> [Exercise directions]:
Each record is to be reproduced verbatim.
Start of Block
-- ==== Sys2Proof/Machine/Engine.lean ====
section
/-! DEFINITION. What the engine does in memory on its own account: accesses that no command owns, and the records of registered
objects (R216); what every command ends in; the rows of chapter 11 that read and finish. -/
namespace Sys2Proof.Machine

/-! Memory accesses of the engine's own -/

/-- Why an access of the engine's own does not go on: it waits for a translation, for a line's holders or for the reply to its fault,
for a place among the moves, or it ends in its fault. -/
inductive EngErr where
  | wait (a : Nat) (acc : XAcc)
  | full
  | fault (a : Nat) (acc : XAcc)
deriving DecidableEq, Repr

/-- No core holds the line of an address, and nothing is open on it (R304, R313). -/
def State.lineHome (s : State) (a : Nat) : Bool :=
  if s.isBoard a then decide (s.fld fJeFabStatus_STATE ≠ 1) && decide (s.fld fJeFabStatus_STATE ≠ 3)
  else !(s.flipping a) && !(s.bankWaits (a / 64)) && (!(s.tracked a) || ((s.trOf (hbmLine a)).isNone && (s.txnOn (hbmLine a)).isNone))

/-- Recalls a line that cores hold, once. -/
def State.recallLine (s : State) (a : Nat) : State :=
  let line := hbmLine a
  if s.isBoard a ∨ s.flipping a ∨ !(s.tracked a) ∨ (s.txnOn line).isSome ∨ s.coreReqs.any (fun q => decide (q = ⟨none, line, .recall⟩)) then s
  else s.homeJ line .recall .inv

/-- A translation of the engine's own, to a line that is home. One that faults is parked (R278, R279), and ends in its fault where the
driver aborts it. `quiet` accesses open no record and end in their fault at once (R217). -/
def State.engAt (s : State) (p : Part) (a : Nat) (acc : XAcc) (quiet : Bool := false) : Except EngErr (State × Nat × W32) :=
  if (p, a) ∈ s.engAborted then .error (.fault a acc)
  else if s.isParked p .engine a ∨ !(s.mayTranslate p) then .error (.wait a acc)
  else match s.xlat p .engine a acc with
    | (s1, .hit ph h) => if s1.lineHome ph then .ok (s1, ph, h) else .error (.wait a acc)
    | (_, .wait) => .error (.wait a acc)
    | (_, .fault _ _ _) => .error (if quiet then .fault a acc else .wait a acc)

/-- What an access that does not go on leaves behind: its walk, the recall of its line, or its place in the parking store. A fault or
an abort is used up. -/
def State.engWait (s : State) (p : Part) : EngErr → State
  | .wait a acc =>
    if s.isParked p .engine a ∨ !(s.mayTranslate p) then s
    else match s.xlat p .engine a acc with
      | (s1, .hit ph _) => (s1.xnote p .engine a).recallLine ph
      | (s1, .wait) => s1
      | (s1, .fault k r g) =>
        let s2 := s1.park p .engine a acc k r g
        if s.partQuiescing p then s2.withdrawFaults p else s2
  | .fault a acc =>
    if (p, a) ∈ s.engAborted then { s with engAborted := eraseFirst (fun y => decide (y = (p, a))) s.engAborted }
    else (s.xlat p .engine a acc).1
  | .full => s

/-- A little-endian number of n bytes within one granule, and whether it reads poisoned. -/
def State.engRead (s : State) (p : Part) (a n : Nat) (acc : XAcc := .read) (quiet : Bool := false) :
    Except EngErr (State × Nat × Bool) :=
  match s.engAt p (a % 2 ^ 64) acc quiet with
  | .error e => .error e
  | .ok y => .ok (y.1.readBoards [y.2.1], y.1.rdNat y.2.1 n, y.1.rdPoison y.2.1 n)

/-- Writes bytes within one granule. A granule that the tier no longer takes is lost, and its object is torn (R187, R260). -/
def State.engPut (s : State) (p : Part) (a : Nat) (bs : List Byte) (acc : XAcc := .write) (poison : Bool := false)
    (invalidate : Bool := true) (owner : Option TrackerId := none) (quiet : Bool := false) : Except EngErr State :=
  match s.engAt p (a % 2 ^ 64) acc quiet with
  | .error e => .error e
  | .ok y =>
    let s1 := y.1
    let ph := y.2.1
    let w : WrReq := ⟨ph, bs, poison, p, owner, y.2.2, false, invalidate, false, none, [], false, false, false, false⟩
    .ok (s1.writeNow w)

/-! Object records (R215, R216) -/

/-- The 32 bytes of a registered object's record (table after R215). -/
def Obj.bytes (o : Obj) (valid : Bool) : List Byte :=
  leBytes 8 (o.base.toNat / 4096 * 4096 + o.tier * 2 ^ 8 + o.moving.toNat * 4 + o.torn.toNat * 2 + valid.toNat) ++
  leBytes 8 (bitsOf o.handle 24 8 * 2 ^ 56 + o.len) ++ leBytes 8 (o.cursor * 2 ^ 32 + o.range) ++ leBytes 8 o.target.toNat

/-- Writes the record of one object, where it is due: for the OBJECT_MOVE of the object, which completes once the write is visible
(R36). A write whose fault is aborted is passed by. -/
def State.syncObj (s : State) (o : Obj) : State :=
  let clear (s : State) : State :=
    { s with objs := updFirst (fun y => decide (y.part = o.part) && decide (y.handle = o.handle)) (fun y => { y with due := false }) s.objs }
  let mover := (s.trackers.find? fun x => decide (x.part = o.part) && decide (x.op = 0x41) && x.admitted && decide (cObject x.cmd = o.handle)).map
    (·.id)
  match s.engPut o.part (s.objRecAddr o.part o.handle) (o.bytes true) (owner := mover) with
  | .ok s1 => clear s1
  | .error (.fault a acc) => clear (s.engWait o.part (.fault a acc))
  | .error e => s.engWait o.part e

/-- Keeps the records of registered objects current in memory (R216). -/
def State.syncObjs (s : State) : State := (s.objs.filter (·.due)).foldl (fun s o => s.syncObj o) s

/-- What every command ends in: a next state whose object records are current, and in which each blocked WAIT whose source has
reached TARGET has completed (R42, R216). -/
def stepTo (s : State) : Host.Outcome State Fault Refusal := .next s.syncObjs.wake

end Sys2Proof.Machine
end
End of Block
> [Exercise solution]:
-- ==== Sys2Proof/Machine/Engine.lean ====
section
/-! DEFINITION. What the engine does in memory on its own account: accesses that no command owns, and the records of registered
objects (R216); what every command ends in; the rows of chapter 11 that read and finish. -/
namespace Sys2Proof.Machine

/-! Memory accesses of the engine's own -/

/-- Why an access of the engine's own does not go on: it waits for a translation, for a line's holders or for the reply to its fault,
for a place among the moves, or it ends in its fault. -/
inductive EngErr where
  | wait (a : Nat) (acc : XAcc)
  | full
  | fault (a : Nat) (acc : XAcc)
deriving DecidableEq, Repr

/-- No core holds the line of an address, and nothing is open on it (R304, R313). -/
def State.lineHome (s : State) (a : Nat) : Bool :=
  if s.isBoard a then decide (s.fld fJeFabStatus_STATE ≠ 1) && decide (s.fld fJeFabStatus_STATE ≠ 3)
  else !(s.flipping a) && !(s.bankWaits (a / 64)) && (!(s.tracked a) || ((s.trOf (hbmLine a)).isNone && (s.txnOn (hbmLine a)).isNone))

/-- Recalls a line that cores hold, once. -/
def State.recallLine (s : State) (a : Nat) : State :=
  let line := hbmLine a
  if s.isBoard a ∨ s.flipping a ∨ !(s.tracked a) ∨ (s.txnOn line).isSome ∨ s.coreReqs.any (fun q => decide (q = ⟨none, line, .recall⟩)) then s
  else s.homeJ line .recall .inv

/-- A translation of the engine's own, to a line that is home. One that faults is parked (R278, R279), and ends in its fault where the
driver aborts it. `quiet` accesses open no record and end in their fault at once (R217). -/
def State.engAt (s : State) (p : Part) (a : Nat) (acc : XAcc) (quiet : Bool := false) : Except EngErr (State × Nat × W32) :=
  if (p, a) ∈ s.engAborted then .error (.fault a acc)
  else if s.isParked p .engine a ∨ !(s.mayTranslate p) then .error (.wait a acc)
  else match s.xlat p .engine a acc with
    | (s1, .hit ph h) => if s1.lineHome ph then .ok (s1, ph, h) else .error (.wait a acc)
    | (_, .wait) => .error (.wait a acc)
    | (_, .fault _ _ _) => .error (if quiet then .fault a acc else .wait a acc)

/-- What an access that does not go on leaves behind: its walk, the recall of its line, or its place in the parking store. A fault or
an abort is used up. -/
def State.engWait (s : State) (p : Part) : EngErr → State
  | .wait a acc =>
    if s.isParked p .engine a ∨ !(s.mayTranslate p) then s
    else match s.xlat p .engine a acc with
      | (s1, .hit ph _) => (s1.xnote p .engine a).recallLine ph
      | (s1, .wait) => s1
      | (s1, .fault k r g) =>
        let s2 := s1.park p .engine a acc k r g
        if s.partQuiescing p then s2.withdrawFaults p else s2
  | .fault a acc =>
    if (p, a) ∈ s.engAborted then { s with engAborted := eraseFirst (fun y => decide (y = (p, a))) s.engAborted }
    else (s.xlat p .engine a acc).1
  | .full => s

/-- A little-endian number of n bytes within one granule, and whether it reads poisoned. -/
def State.engRead (s : State) (p : Part) (a n : Nat) (acc : XAcc := .read) (quiet : Bool := false) :
    Except EngErr (State × Nat × Bool) :=
  match s.engAt p (a % 2 ^ 64) acc quiet with
  | .error e => .error e
  | .ok y => .ok (y.1.readBoards [y.2.1], y.1.rdNat y.2.1 n, y.1.rdPoison y.2.1 n)

/-- Writes bytes within one granule. A granule that the tier no longer takes is lost, and its object is torn (R187, R260). -/
def State.engPut (s : State) (p : Part) (a : Nat) (bs : List Byte) (acc : XAcc := .write) (poison : Bool := false)
    (invalidate : Bool := true) (owner : Option TrackerId := none) (quiet : Bool := false) : Except EngErr State :=
  match s.engAt p (a % 2 ^ 64) acc quiet with
  | .error e => .error e
  | .ok y =>
    let s1 := y.1
    let ph := y.2.1
    let w : WrReq := ⟨ph, bs, poison, p, owner, y.2.2, false, invalidate, false, none, [], false, false, false, false⟩
    .ok (s1.writeNow w)

/-! Object records (R215, R216) -/

/-- The 32 bytes of a registered object's record (table after R215). -/
def Obj.bytes (o : Obj) (valid : Bool) : List Byte :=
  leBytes 8 (o.base.toNat / 4096 * 4096 + o.tier * 2 ^ 8 + o.moving.toNat * 4 + o.torn.toNat * 2 + valid.toNat) ++
  leBytes 8 (bitsOf o.handle 24 8 * 2 ^ 56 + o.len) ++ leBytes 8 (o.cursor * 2 ^ 32 + o.range) ++ leBytes 8 o.target.toNat

/-- Writes the record of one object, where it is due: for the OBJECT_MOVE of the object, which completes once the write is visible
(R36). A write whose fault is aborted is passed by. -/
def State.syncObj (s : State) (o : Obj) : State :=
  let clear (s : State) : State :=
    { s with objs := updFirst (fun y => decide (y.part = o.part) && decide (y.handle = o.handle)) (fun y => { y with due := false }) s.objs }
  let mover := (s.trackers.find? fun x => decide (x.part = o.part) && decide (x.op = 0x41) && x.admitted && decide (cObject x.cmd = o.handle)).map
    (·.id)
  match s.engPut o.part (s.objRecAddr o.part o.handle) (o.bytes true) (owner := mover) with
  | .ok s1 => clear s1
  | .error (.fault a acc) => clear (s.engWait o.part (.fault a acc))
  | .error e => s.engWait o.part e

/-- Keeps the records of registered objects current in memory (R216). -/
def State.syncObjs (s : State) : State := (s.objs.filter (·.due)).foldl (fun s o => s.syncObj o) s

/-- What every command ends in: a next state whose object records are current, and in which each blocked WAIT whose source has
reached TARGET has completed (R42, R216). -/
def stepTo (s : State) : Host.Outcome State Fault Refusal := .next s.syncObjs.wake

end Sys2Proof.Machine
end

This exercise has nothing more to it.